EXERCISE DESCRIPTION:
There is one span to output from the data below: the lines starting at the line with "def State.setPoison (s" and ending at the line with "tile-local address), a". Output it exactly, ends included, nothing more.

────────────────

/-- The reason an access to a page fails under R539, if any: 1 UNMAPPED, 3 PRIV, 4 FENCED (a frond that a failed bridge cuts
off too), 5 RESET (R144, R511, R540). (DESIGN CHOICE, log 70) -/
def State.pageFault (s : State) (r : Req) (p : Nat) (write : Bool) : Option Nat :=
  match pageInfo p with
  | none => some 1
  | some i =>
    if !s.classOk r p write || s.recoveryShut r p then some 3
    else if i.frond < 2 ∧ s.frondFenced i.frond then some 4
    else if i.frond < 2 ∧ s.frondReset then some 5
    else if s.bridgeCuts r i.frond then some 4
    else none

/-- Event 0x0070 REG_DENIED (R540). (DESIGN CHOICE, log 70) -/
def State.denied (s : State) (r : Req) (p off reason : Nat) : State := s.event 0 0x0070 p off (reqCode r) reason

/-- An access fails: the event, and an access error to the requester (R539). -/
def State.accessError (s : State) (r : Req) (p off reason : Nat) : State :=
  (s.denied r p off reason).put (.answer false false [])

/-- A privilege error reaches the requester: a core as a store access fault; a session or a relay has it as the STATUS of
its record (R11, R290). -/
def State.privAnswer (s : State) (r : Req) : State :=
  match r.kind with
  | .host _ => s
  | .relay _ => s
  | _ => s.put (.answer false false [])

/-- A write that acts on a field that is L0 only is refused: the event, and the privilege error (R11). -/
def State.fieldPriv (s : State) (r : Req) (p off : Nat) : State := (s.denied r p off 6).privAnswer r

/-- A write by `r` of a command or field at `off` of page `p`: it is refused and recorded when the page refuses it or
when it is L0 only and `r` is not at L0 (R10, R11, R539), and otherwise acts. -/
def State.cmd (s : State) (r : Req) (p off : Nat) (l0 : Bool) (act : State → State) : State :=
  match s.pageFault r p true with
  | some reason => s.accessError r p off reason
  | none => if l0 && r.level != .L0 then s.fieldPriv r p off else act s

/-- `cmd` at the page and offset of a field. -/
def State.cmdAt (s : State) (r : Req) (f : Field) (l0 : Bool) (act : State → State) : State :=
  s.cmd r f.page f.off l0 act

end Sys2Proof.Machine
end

────────────────

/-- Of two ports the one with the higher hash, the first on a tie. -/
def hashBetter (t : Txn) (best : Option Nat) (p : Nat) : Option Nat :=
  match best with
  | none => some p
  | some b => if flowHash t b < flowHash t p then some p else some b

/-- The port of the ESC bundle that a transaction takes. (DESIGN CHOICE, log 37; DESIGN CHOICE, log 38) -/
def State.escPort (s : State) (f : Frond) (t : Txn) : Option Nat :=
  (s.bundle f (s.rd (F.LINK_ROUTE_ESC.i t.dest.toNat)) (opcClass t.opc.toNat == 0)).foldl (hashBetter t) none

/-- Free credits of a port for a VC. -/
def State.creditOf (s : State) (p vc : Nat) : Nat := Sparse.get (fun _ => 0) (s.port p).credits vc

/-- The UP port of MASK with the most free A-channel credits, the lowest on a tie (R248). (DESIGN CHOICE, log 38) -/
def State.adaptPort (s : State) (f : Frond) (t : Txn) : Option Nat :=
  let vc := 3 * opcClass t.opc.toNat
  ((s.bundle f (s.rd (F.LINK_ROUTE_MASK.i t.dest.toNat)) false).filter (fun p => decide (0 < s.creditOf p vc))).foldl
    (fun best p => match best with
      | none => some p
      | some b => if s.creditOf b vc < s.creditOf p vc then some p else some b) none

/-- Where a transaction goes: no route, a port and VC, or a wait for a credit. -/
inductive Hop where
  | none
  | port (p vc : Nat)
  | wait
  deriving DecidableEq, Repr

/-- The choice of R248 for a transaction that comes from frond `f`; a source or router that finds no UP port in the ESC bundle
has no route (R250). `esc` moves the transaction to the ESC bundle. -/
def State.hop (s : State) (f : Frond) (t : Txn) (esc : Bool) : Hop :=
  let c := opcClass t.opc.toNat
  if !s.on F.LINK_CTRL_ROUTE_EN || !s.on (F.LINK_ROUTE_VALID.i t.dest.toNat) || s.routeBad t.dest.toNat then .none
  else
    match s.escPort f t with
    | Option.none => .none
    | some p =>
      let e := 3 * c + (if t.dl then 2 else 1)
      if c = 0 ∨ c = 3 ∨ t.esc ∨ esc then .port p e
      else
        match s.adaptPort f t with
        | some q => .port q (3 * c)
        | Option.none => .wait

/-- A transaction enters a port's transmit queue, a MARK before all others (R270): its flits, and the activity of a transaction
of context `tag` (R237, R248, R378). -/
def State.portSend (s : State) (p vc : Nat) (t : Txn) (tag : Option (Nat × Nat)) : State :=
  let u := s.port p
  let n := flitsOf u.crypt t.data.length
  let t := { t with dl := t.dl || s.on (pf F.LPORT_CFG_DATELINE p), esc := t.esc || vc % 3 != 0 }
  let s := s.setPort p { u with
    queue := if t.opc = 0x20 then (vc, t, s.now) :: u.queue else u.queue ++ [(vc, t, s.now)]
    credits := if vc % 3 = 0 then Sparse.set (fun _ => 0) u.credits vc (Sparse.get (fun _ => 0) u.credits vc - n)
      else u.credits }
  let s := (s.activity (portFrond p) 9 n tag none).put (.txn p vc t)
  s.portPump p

────────────────

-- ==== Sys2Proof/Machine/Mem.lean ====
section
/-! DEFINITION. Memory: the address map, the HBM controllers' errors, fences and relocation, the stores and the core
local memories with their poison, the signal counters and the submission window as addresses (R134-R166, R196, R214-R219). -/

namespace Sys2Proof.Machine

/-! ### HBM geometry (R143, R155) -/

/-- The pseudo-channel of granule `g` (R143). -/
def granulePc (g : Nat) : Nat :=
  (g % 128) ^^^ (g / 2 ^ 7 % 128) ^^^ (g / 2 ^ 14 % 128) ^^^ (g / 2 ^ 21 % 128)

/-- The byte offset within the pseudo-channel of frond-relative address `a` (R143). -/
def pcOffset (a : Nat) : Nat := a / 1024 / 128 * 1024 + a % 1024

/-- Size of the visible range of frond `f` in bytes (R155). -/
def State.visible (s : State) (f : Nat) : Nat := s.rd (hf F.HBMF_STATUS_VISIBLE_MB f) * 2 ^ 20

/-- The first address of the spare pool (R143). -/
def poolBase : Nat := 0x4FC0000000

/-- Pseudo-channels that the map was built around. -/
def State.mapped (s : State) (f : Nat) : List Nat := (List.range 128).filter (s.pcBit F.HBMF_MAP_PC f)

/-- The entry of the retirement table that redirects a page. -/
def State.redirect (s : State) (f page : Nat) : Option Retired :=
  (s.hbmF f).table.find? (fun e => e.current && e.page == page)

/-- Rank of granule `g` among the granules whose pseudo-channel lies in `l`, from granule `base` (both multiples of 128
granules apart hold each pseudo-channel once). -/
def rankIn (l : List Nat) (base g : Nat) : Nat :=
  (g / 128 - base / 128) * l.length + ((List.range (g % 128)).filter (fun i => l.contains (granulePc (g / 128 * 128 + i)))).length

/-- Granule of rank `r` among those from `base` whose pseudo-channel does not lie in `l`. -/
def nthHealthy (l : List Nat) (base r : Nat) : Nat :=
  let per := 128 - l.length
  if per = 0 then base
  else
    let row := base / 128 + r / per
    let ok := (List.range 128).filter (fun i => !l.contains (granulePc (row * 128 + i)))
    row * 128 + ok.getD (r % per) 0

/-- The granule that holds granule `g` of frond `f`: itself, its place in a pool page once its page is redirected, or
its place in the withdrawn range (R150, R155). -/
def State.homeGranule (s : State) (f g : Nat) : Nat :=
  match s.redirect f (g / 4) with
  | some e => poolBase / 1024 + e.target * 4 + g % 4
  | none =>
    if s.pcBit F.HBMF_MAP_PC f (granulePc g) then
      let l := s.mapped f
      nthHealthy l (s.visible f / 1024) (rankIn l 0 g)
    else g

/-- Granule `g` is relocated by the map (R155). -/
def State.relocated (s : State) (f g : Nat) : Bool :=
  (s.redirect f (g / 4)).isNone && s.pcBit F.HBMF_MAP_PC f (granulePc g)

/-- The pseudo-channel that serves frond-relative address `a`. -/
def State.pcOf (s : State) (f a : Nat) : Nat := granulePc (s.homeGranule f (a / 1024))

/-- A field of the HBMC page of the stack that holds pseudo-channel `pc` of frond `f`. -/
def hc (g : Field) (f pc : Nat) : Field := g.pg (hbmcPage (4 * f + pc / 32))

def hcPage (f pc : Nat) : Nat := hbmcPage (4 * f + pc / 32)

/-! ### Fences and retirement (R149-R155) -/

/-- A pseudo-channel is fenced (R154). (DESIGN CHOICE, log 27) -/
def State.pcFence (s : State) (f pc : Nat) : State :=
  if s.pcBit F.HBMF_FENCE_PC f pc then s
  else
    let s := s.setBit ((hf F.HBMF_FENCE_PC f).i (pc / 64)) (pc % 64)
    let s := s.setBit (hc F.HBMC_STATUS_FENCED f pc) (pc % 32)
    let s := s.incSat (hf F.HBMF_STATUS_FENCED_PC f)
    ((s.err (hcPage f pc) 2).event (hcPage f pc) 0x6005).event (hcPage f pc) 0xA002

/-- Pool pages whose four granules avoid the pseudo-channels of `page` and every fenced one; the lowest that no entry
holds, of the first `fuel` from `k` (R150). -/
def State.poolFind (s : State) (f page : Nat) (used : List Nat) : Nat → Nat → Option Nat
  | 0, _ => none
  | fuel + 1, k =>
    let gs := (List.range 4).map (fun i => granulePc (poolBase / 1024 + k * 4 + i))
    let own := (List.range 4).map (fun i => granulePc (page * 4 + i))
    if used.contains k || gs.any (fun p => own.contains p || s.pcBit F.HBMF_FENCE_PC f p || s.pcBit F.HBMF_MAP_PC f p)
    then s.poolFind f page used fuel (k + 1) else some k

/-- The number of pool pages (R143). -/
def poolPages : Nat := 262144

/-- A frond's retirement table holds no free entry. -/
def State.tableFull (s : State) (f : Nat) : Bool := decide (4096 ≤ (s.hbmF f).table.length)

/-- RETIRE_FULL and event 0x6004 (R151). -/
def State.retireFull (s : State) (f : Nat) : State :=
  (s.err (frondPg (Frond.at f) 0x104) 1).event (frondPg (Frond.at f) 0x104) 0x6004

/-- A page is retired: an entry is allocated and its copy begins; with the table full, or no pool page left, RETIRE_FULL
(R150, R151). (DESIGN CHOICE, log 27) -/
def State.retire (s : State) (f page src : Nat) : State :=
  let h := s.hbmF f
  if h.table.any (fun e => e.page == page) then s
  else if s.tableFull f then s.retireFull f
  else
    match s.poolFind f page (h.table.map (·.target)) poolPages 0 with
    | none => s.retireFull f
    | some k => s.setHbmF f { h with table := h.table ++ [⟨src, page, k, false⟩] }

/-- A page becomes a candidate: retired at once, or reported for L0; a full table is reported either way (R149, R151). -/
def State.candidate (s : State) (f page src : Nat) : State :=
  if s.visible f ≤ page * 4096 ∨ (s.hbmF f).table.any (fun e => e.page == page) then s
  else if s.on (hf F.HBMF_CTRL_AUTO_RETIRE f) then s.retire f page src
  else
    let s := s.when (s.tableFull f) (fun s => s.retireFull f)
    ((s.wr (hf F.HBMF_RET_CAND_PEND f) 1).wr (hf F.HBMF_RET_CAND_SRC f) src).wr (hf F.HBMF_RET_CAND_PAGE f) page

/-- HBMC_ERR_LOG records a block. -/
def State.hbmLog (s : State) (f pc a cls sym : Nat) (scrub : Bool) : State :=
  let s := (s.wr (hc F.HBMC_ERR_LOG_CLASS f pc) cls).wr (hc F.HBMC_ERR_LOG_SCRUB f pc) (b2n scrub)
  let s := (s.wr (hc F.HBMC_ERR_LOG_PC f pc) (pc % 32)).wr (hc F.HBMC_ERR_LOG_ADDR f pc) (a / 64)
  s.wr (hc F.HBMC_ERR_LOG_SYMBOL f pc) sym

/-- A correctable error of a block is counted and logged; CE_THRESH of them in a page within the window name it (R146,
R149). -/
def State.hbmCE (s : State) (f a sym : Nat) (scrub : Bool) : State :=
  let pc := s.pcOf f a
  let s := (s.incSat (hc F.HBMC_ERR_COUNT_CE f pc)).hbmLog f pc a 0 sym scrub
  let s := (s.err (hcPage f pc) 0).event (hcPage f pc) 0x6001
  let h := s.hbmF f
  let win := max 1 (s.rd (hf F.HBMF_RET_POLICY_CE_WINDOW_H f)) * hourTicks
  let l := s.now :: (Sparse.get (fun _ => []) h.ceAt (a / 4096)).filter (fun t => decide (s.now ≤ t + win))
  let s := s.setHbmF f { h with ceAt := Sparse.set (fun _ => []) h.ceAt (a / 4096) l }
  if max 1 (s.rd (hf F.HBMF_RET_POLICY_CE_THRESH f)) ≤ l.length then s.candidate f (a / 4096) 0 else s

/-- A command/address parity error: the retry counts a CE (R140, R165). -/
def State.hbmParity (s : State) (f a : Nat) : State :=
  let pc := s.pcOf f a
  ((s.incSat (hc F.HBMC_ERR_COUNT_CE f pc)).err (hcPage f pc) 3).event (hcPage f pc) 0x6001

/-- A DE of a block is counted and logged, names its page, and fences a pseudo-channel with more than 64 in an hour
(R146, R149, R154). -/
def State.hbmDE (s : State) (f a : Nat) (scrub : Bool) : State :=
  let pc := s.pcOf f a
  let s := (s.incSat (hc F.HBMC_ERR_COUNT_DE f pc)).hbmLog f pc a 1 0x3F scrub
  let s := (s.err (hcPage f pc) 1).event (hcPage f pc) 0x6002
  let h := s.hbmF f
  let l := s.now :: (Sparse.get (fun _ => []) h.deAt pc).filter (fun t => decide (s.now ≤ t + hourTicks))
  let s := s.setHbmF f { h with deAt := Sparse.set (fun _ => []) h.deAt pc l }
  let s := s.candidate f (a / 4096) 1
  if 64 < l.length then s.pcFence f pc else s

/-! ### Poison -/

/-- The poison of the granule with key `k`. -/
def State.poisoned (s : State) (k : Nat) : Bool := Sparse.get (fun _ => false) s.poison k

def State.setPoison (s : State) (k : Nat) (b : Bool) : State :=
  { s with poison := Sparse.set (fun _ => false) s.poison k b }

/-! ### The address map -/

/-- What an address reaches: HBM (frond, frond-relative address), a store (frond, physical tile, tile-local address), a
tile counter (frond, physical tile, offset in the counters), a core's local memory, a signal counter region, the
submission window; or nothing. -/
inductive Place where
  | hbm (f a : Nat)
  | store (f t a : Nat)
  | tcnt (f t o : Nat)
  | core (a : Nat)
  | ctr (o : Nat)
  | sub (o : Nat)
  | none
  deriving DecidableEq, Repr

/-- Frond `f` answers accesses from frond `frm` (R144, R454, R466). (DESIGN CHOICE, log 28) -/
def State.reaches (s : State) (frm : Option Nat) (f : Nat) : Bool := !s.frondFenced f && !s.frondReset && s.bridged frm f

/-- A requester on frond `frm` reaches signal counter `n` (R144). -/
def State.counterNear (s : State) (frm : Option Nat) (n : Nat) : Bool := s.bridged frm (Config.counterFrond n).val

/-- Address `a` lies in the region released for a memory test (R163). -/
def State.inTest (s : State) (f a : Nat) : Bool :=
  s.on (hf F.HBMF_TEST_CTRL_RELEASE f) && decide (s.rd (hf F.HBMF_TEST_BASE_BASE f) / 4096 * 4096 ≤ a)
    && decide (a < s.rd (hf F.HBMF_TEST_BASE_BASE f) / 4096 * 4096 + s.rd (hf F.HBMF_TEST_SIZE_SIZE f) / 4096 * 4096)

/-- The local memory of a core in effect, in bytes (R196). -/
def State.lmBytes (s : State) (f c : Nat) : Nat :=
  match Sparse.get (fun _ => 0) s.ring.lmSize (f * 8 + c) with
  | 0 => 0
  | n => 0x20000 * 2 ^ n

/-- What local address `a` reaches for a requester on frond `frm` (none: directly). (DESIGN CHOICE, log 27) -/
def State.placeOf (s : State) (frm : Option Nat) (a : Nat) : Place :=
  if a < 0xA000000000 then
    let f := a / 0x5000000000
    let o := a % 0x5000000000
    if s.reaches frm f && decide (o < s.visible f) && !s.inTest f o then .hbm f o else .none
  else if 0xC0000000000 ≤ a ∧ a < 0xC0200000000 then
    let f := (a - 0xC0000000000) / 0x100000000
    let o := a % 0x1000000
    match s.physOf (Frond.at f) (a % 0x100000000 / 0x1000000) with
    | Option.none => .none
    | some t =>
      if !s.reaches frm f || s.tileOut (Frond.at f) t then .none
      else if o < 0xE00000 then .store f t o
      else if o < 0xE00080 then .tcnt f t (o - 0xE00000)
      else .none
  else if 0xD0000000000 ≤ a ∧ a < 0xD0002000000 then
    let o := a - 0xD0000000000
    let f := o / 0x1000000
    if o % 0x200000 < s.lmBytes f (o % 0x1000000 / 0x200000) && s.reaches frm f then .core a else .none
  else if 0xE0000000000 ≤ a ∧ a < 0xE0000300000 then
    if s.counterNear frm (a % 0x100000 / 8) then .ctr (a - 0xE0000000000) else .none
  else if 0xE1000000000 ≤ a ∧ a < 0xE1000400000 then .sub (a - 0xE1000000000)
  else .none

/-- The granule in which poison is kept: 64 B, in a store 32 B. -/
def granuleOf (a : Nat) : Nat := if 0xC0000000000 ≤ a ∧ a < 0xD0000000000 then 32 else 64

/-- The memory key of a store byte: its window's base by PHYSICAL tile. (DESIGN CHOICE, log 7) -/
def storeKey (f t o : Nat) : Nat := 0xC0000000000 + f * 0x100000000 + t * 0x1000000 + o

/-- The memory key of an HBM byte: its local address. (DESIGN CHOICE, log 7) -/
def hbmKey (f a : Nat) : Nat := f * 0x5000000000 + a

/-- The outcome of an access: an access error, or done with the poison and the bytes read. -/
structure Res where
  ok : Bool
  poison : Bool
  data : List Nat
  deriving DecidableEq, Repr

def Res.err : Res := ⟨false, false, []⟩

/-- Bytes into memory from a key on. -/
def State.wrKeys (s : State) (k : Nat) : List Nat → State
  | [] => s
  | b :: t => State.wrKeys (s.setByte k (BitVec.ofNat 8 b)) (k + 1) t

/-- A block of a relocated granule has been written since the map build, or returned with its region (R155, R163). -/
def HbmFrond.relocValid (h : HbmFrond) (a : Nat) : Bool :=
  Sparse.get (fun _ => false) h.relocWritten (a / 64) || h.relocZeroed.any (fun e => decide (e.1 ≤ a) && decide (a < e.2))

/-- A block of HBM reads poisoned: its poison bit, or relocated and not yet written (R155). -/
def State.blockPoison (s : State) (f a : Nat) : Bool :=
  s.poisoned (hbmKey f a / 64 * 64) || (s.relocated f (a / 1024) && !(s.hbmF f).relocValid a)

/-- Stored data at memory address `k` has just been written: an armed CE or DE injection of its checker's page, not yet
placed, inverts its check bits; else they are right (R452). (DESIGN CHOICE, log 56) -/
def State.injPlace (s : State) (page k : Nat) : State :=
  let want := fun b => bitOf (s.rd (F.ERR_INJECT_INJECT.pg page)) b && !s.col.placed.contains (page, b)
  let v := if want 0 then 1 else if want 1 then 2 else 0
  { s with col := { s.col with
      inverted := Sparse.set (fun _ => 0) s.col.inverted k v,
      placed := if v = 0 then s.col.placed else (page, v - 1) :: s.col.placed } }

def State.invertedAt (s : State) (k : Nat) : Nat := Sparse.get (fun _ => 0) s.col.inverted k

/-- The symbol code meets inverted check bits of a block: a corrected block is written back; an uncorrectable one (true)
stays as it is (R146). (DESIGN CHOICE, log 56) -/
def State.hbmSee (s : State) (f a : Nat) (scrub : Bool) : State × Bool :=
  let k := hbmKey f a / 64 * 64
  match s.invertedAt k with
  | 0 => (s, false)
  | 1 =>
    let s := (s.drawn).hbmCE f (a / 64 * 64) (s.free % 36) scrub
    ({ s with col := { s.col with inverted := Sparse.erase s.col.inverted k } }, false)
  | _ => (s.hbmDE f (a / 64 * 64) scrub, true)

────────────────

THE COMPLETED TASK:
def State.setPoison (s : State) (k : Nat) (b : Bool) : State :=
  { s with poison := Sparse.set (fun _ => false) s.poison k b }

/-! ### The address map -/

/-- What an address reaches: HBM (frond, frond-relative address), a store (frond, physical tile, tile-local address), a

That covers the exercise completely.